Which LISP should I learn? Years ago I read about Scheme and wrote some hello world level code. I learned about lambda functions and currying. I also looked at racket. A few years ago, much of my day job involved the JVM and I was getting sick of Java so I got a book on Clojure, which is a very nice language, but I never wrote any.
A few days ago I downloaded and built the latest version of DrRacket.
Should I go straight to Haskell? Or what about other functional languages? Is Erlang worth a look?
I need something stimulating to distract my brain from the mundane nature of everyday life, and mediocre programming languages.

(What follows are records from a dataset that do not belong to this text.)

/-- The value of a state-bearing register of a unit. -/
def regGet (d : Dev) (u : UnitId) (off : Nat) : Word :=
  match u with
  | .pmu =>
    let m := d.pmu
    match off with
    | 0x08 => toWord (match m.wakeTarget with | .slow => 1 | .idle => 2 | _ => 0)
    | 0x0C => m.wakeEn.setWidth 32
    | 0x20 => m.lwatch
    | 0x24 => m.keepAfe
    | 0x28 => m.keepPort
    | 0x2C => m.keepDmaLo
    | 0x30 => m.keepDmaHi
    | 0x34 => m.s5base
    | 0x38 => m.s5len
    | _ => 0
  | .core c => if off == 0xD4 then toWord (d.core c.val).lmguard else 0
  | .pen p =>
    let k := d.pen p.val
    match off with
    | 0x04 => toWord (putB k.persNext 0)
    | 0x08 => k.tvec
    | 0x0C => k.gtb
    | 0x10 => k.exv
    | 0x14 => toWord k.exctl
    | _ => ratGet k off
  | .tile t =>
    let e := (d.pen t.val).te
    if off == 4 then toWord (e.doneEv.toNat + put e.trapEv.toNat 4)
    else match idx off 0x20 4 4 with | some c => lget e.ttxb 0 c | none => 0
  | .fold f =>
    let m := d.foldMem f.val
    match off with
    | 0x80 => toWord (putB m.spare 0)
    | 0x84 => toWord m.share
    | 0x88 => toWord m.burst
    | _ =>
      let w := lget m.wins ⟨0, 0⟩ (off / 8)
      if off % 8 == 0 then w.base else w.lim
  | .evr f =>
    let s := d.slice f.val
    match off with
    | 0 => toWord (s.maxpri + put s.exempt 4)
    | 4 => toWord s.rate
    | 8 => toWord s.depth
    | _ => match idx off 0x100 4 64, idx off 0x4000 4 512 with
      | some l, _ => lineWord (lineCfg d f.val l)
      | _, some n => mapWord (srcMap d n)
      | _, _ => 0
  | .dma c =>
    let k := d.chan c.val
    match off with
    | 0x00 => ownWord k.own
    | 0x04 => chanCtl k
    | 0x08 => toWord k.src
    | 0x0C => toWord (k.high + put k.low 16)
    | 0x10 => k.rbase
    | 0x14 => toWord k.rsize
    | 0x18 => toWord k.head
    | _ => 0
  | .t1s p => portGet p.val off
  | .can p => portGet (4 + p.val) off
  | .gbe p => portGet (8 + p.val) off
  | .uart p => portGet (10 + p.val) off
  | .mg p =>
    let k := d.mg p
    match off with | 0 => k.cfg | 8 => k.evMask.setWidth 32 | _ => 0
  | .afe =>
    let a := d.afe
    match off with
    | 0 => toWord (a.rate + putB a.frev 8)
    | 4 => ownWord a.own
    | _ =>
      let c := lget a.chans AfeCh.reset ((off - 0x200) / 16)
      match off % 16 with
      | 0 => toWord (c.mode + put c.fcnt 4)
      | 4 => c.lo.setWidth 32
      | 8 => c.hi.setWidth 32
      | _ => 0
  | .pwm n =>
    let k := d.pwm n.val
    match off with
    | 0 => pwmOwnWord k
    | 4 => pwmCfgWord k
    | 8 => toWord k.per
    | 0x14 => toWord (k.damp + put k.dhalf 16)
    | _ => 0
  | .gpio =>
    let g := d.gpio
    match off with
    | 0x20 => half64 g.dir false
    | 0x24 => half64 g.dir true
    | 0x28 => half64 g.odrn false
    | 0x2C => half64 g.odrn true
    | 0x80 => toWord (putB g.snapEn 0 + putB g.snapBank 1 + put g.snapPer 16)
    | _ => match idx off 0x30 4 4, idx off 0x40 4 8 with
      | some i, _ => packList ((List.range 16).map fun j => lget g.pull 0 (16 * i + j)) 2
      | _, some i => gpioOwnWord g i
      | _, _ => 0
  | .halt =>
    let h := d.halter
    if off == 4 then incfgWord h
    else match idx off 0x20 4 8 with
      | some j => haltMapWord (lget h.maps ⟨0, false, true, false⟩ j)
      | none => 0
  | .ptab => match idx off 0x10 4 18, idx off 0x6100 4 104, idx off 0x600C 4 3 with
    | some i, _, _ => toWord (lget d.ptab.ages 5000 i)
    | _, some r, _ => toWord (floorOf d r)
    | _, _, some i => lget d.pool.hdes 0 i
    | _, _, _ => if off == 0x601C then lget d.pool.hdes 0 3 else if off == 0x6018 then toWord d.pool.lowmark
                 else if off == 4 then d.ptab.addLo else 0
where
  /-- The configuration registers of a port. -/
  portGet (i off : Nat) : Word :=
    let k := d.port i
    match off with
    | 0x0 => k.cfg
    | 0x4 => k.tmr
    | 0x8 => k.dbt
    | 0xC => ownWord k.own
    | _ =>
      if i < 4 then match idx off 0x400 4 255 with | some n => toWord (tget d.nid 0 (i * 256 + n)) | none => 0
      else if 0x200 ≤ off && off < 0x300 then
        let x := tget d.filts ⟨0, 0⟩ ((i - 4) * 32 + (off - 0x200) / 8)
        if off % 8 == 0 then x.a else x.b
      else 0

/-- The unit with a state-bearing register set, whatever the rules of the register. -/
def regSet (d : Dev) (u : UnitId) (off : Nat) (v : Word) : Dev :=
  match u with
  | .pmu => updPmu d fun m =>
    match off with
    | 0x08 => { m with wakeTarget := match fld v 0 2 with | 1 => .slow | 2 => .idle | _ => .run }
    | 0x0C => { m with wakeEn := v.setWidth 27 }
    | 0x20 => { m with lwatch := v &&& 0x87 }
    | 0x24 => { m with keepAfe := v &&& 0xFFFFFF }
    | 0x28 => { m with keepPort := v &&& 0xF0F }
    | 0x2C => { m with keepDmaLo := v }
    | 0x30 => { m with keepDmaHi := v }
    | 0x34 => { m with s5base := v &&& 0xFFFFFF00 }
    | 0x38 => { m with s5len := v &&& 0x3F }
    | _ => m
  | .core c => if off == 0xD4 then d.updCore c.val fun k => { k with lmguard := fld v 0 5 } else d
  | .pen p => d.updPen p.val fun k =>
    match off with
    | 0x04 => { k with persNext := bitOf v 0 }
    | 0x08 => { k with tvec := v &&& 0xFFFFFFE0 }
    | 0x0C => { k with gtb := v &&& 0xFFFFFFC0 }
    | 0x10 => { k with exv := v &&& 0xFFFFFFFE }
    | 0x14 => { k with exctl := fld v 0 6 }
    | _ => ratSet k off v
  | .tile t => d.updPen t.val fun k =>
    let e := k.te
    if off == 4 then { k with te := { e with doneEv := v.setWidth 4, trapEv := (v >>> 4).setWidth 4 } }
    else match idx off 0x20 4 4 with
      | some c => { k with te := { e with ttxb := lset e.ttxb c (v &&& 0xFFFFFC01) } }
      | none => k
  | .fold f => d.updFoldMem f.val fun m =>
    match off with
    | 0x80 => { m with spare := bitOf v 0 }
    | 0x84 => { m with share := fld v 0 11 }
    | 0x88 => { m with burst := fld v 0 12 }
    | _ =>
      let w := lget m.wins ⟨0, 0⟩ (off / 8)
      let w := if off % 8 == 0 then { w with base := v &&& 0xFFFFF001 } else { w with lim := v &&& 0xFFFFF03F }
      { m with wins := lset m.wins (off / 8) w }
  | .evr f =>
    match off with
    | 0 => d.updSlice f.val fun s => { s with maxpri := fld v 0 3, exempt := fld v 4 4 }
    | 4 => d.updSlice f.val fun s => { s with rate := fld v 0 16 }
    | 8 => d.updSlice f.val fun s => { s with depth := fld v 0 12, tokens := min s.tokens (fld v 0 12) }
    | _ => match idx off 0x100 4 64, idx off 0x4000 4 512 with
      | some l, _ => updLine d f.val l fun _ => lineOf v
      | _, some n => updMap d n (mapOf v)
      | _, _ => d
  | .dma c => d.updChan c.val fun k =>
    match off with
    | 0x00 => { k with own := ownOf v }
    | 0x04 => { k with prio := fld v 0 2, cls := fld v 4 2, retry := fld v 8 3, backoff := fld v 12 4, movers := fld v 16 4 }
    | 0x08 => { k with src := fld v 0 7 }
    | 0x0C => { k with high := fld v 0 12, low := fld v 16 12 }
    | 0x10 => { k with rbase := v &&& 0xFFFFFFE0 }
    | 0x14 => { k with rsize := fld v 0 8 }
    | 0x18 => { k with head := fld v 0 8 }
    | _ => k
  | .t1s p => portSet p.val off
  | .can p => portSet (4 + p.val) off
  | .gbe p => portSet (8 + p.val) off
  | .uart p => portSet (10 + p.val) off
  | .mg p => d.updMg p fun k =>
    match off with
    | 0 => { k with cfg := v &&& 0x7FFFF }
    | 8 => { k with evMask := v.setWidth 10 }
    | _ => k
  | .afe =>
    let a := d.afe
    match off with
    | 0 => { d with afe := { a with rate := fld v 0 3, frev := bitOf v 8 } }
    | 4 => { d with afe := { a with own := ownOf v } }
    | _ =>
      let i := (off - 0x200) / 16
      let c := lget a.chans AfeCh.reset i
      let c := match off % 16 with
        | 0 => { c with mode := fld v 0 2, fcnt := fld v 4 4 }
        | 4 => { c with lo := v.setWidth 24 }
        | 8 => { c with hi := v.setWidth 24 }
        | _ => c
      { d with afe := { a with chans := lset a.chans i c } }
  | .pwm n => d.updPwm n.val fun k =>
    match off with
    | 0 => { k with own := ownOf v, safe := bitOf v 8, oe := bitOf v 9 }
    | 4 => { k with pre := fld v 0 4, polLow := bitOf v 4, pev := bitOf v 5, foldsafe := bitOf v 6, hen := bitOf v 7,
                    hlink := fld v 8 3 }
    | 8 => { k with per := fld v 0 16 }
    | 0x14 => { k with damp := fld v 0 16, dhalf := fld v 16 8, dpos := 0 }
    | _ => k
  | .gpio =>
    let g := d.gpio
    let g := match off with
      | 0x20 => { g with dir := setHalf64 g.dir false v }
      | 0x24 => { g with dir := setHalf64 g.dir true v }
      | 0x28 => { g with odrn := setHalf64 g.odrn false v }
      | 0x2C => { g with odrn := setHalf64 g.odrn true v }
      | 0x80 => { g with snapEn := bitOf v 0, snapBank := bitOf v 1, snapPer := fld v 16 16 }
      | _ => match idx off 0x30 4 4, idx off 0x40 4 8 with
        | some i, _ => { g with pull := ((unpackList v 2 16).zipIdx.foldl (fun l x => lset l (16 * i + x.2) x.1) g.pull) }
        | _, some i => { g with own := ((unpackList v 4 8).zipIdx.foldl (fun l x =>
            lset l (8 * i + x.2) (if 8 ≤ x.1 then some (x.1 - 8) else none)) g.own) }
        | _, _ => g
    { d with gpio := g }
  | .halt =>
    let h := d.halter
    if off == 4 then { d with halter := { h with pol := v.setWidth 8, flt := unpackList (v >>> 8) 2 8 } }
    else match idx off 0x20 4 8 with
      | some j => { d with halter := { h with maps := lset h.maps j (haltMapOf v) } }
      | none => d
  | .ptab =>
    match idx off 0x10 4 18, idx off 0x6100 4 104, idx off 0x600C 4 3 with
    | some i, _, _ => { d with ptab := { d.ptab with ages := lset d.ptab.ages i (fld v 0 16) } }
    | _, some r, _ => { d with pool := { d.pool with floors := tset d.pool.floors (floorReset d r) r (fld v 0 7) } }
    | _, _, some i => { d with pool := { d.pool with hdes := lset d.pool.hdes i v } }
    | _, _, _ =>
      if off == 0x601C then { d with pool := { d.pool with hdes := lset d.pool.hdes 3 (v &&& 0xFF) } }
      else if off == 0x6018 then { d with pool := { d.pool with lowmark := fld v 0 11 } }
      else if off == 4 then { d with ptab := { d.ptab with addLo := v } } else d
where
  /-- Sets a configuration register of a port. -/
  portSet (i off : Nat) : Dev :=
    match off with
    | 0x0 => d.updPort i fun k => { k with cfg := v }
    | 0x4 => d.updPort i fun k => { k with tmr := v }
    | 0x8 => d.updPort i fun k => { k with dbt := v }
    | 0xC => d.updPort i fun k => { k with own := ownOf v }
    | _ =>
      if i < 4 then
        match idx off 0x400 4 255 with
        | some n => { d with nid := tset d.nid 0 (i * 256 + n) (v &&& 0x87).toNat }
        | none => d
      else if 0x200 ≤ off && off < 0x300 then
        let key := (i - 4) * 32 + (off - 0x200) / 8
        let x := tget d.filts ⟨0, 0⟩ key
        let x := if off % 8 == 0 then { x with a := v } else { x with b := v }
        { d with filts := tset d.filts ⟨0, 0⟩ key x }
      else d
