/-- `PWM_OWN`: Brenex pwm own writes the owner (R392). -/
def execPwmOwn (o : Via) (n : Fin 16) (f : Option (Fin 8)) (s : State) : Host.Outcome State Fault Refusal :=
  lift (row o (vPwmOwn o n f)) s

/-- `PWM_SAFE`: Brenex pwm safe writes SAFE and OE (R392). -/
def execPwmSafe (o : Via) (n : Fin 16) (high : Bool) (oe : Option Bool) (s : State) : Host.Outcome State Fault Refusal :=
  lift (row o (vPwmSafe o n high oe)) s

/-- `PWM_CFG`: Brenex pwm cfg writes CFG and PER (R392). -/
def execPwmCfg (o : Via) (n : Fin 16) (x : PwmCfg) (s : State) : Host.Outcome State Fault Refusal :=
  lift (row o (vPwmCfg o n x)) s

/-- `PWM_SET`: Brenex pwm set writes SP (R392). -/
def execPwmSet (o : Via) (n : Fin 16) (sp : Nat) (s : State) : Host.Outcome State Fault Refusal :=
  lift (row o (vPwmSet o n sp)) s

/-- `PWM_DITHER`: Brenex pwm dither writes DITH (R392). -/
def execPwmDither (o : Via) (n : Fin 16) (x : Option (Nat × Nat)) (s : State) : Host.Outcome State Fault Refusal :=
  lift (row o (vPwmDither o n x)) s

/-- `PWM_RESUME`: Brenex pwm resume gives RESUME (R392). -/
def execPwmResume (o : Via) (n : Fin 16) (s : State) : Host.Outcome State Fault Refusal :=
  lift (row o (vPwmResume o n)) s

/-- `GPIO`: Brenex gpio shows the pins (R392). -/
def execGpio (o : Via) (s : State) : Host.Outcome State Fault Refusal :=
  lift (row o (vGpio o)) s

/-- `GPIO_OWN`: Brenex gpio own writes OWNk (R392). -/
def execGpioOwn (o : Via) (ns : List Nat) (f : Option (Fin 8)) (s : State) : Host.Outcome State Fault Refusal :=
  lift (row o (vGpioOwn o ns f)) s

/-- `GPIO_DIR`: Brenex gpio dir writes DIR, ODRN and PULL (R392). -/
def execGpioDir (o : Via) (ns : List Nat) (out : Bool) (od : Bool) (pull : Option (Fin 3)) (s : State) : Host.Outcome State Fault Refusal :=
  lift (row o (vGpioDir o ns out od pull)) s

/-- `GPIO_SET`: Brenex gpio set sets outputs (R392). -/
def execGpioSet (o : Via) (ns : List Nat) (s : State) : Host.Outcome State Fault Refusal :=
  lift (row o (vGpioSet o ns)) s

/-- `GPIO_CLR`: Brenex gpio clr clears outputs (R392). -/
def execGpioClr (o : Via) (ns : List Nat) (s : State) : Host.Outcome State Fault Refusal :=
  lift (row o (vGpioClr o ns)) s

/-- `GPIO_SNAP`: Brenex gpio snap configures the snapshot (R392). -/
def execGpioSnap (o : Via) (x : Option (Nat × Nat)) (s : State) : Host.Outcome State Fault Refusal :=
  lift (row o (vGpioSnap o x)) s

/-- `X_AFE_LAST`: Brenex x afe last shows each channel's last cell (R393). -/
def execXAfeLast (o : Via) (s : State) : Host.Outcome State Fault Refusal :=
  lift (row o (vXAfeLast o)) s

/-- `X_AFE_TEST`: Brenex x afe test replaces a channel's codes for proof testing (R393). -/
def execXAfeTest (o : Via) (ch : Nat) (x : Option Bool) (s : State) : Host.Outcome State Fault Refusal :=
  lift (row o (vXAfeTest o ch x)) s

/-- `X_PWM_REGS`: Brenex x pwm regs decodes a channel's registers (R393). -/
def execXPwmRegs (o : Via) (n : Fin 16) (s : State) : Host.Outcome State Fault Refusal :=
  lift (row o (vXPwmRegs o n)) s

/-- `X_GPIO_MISM`: Brenex x gpio mism shows or clears the mismatch bits (R393). -/
def execXGpioMism (o : Via) (clear : Bool) (s : State) : Host.Outcome State Fault Refusal :=
  lift (row o (vXGpioMism o clear)) s

end Sys2Proof.Machine
end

(Score: 3, Funny) by hendrikboom on Monday November 29 2021, @07:54PM
Or have a crack at some silliness. Have a crack at nanogenmo, which is the challenge to write a computer program that writes a novel.
I don't think anyone has produced anything along this line that's readable for more than a few paragraphs, but there's lots of open exploration space there.
I've done a few of those. One starts "The mathematician started counting" ... and you can guess what happens then ... lots of numbers until the document is long enough for a novel. There's a catch, though -- at the end he discovers he's off by one, so one of the numbers is missing. Up to you to find it.
It has a sequel [pooq.com] in which the main character counts past infinity into the ordinals. I use elippses ("...") a lot.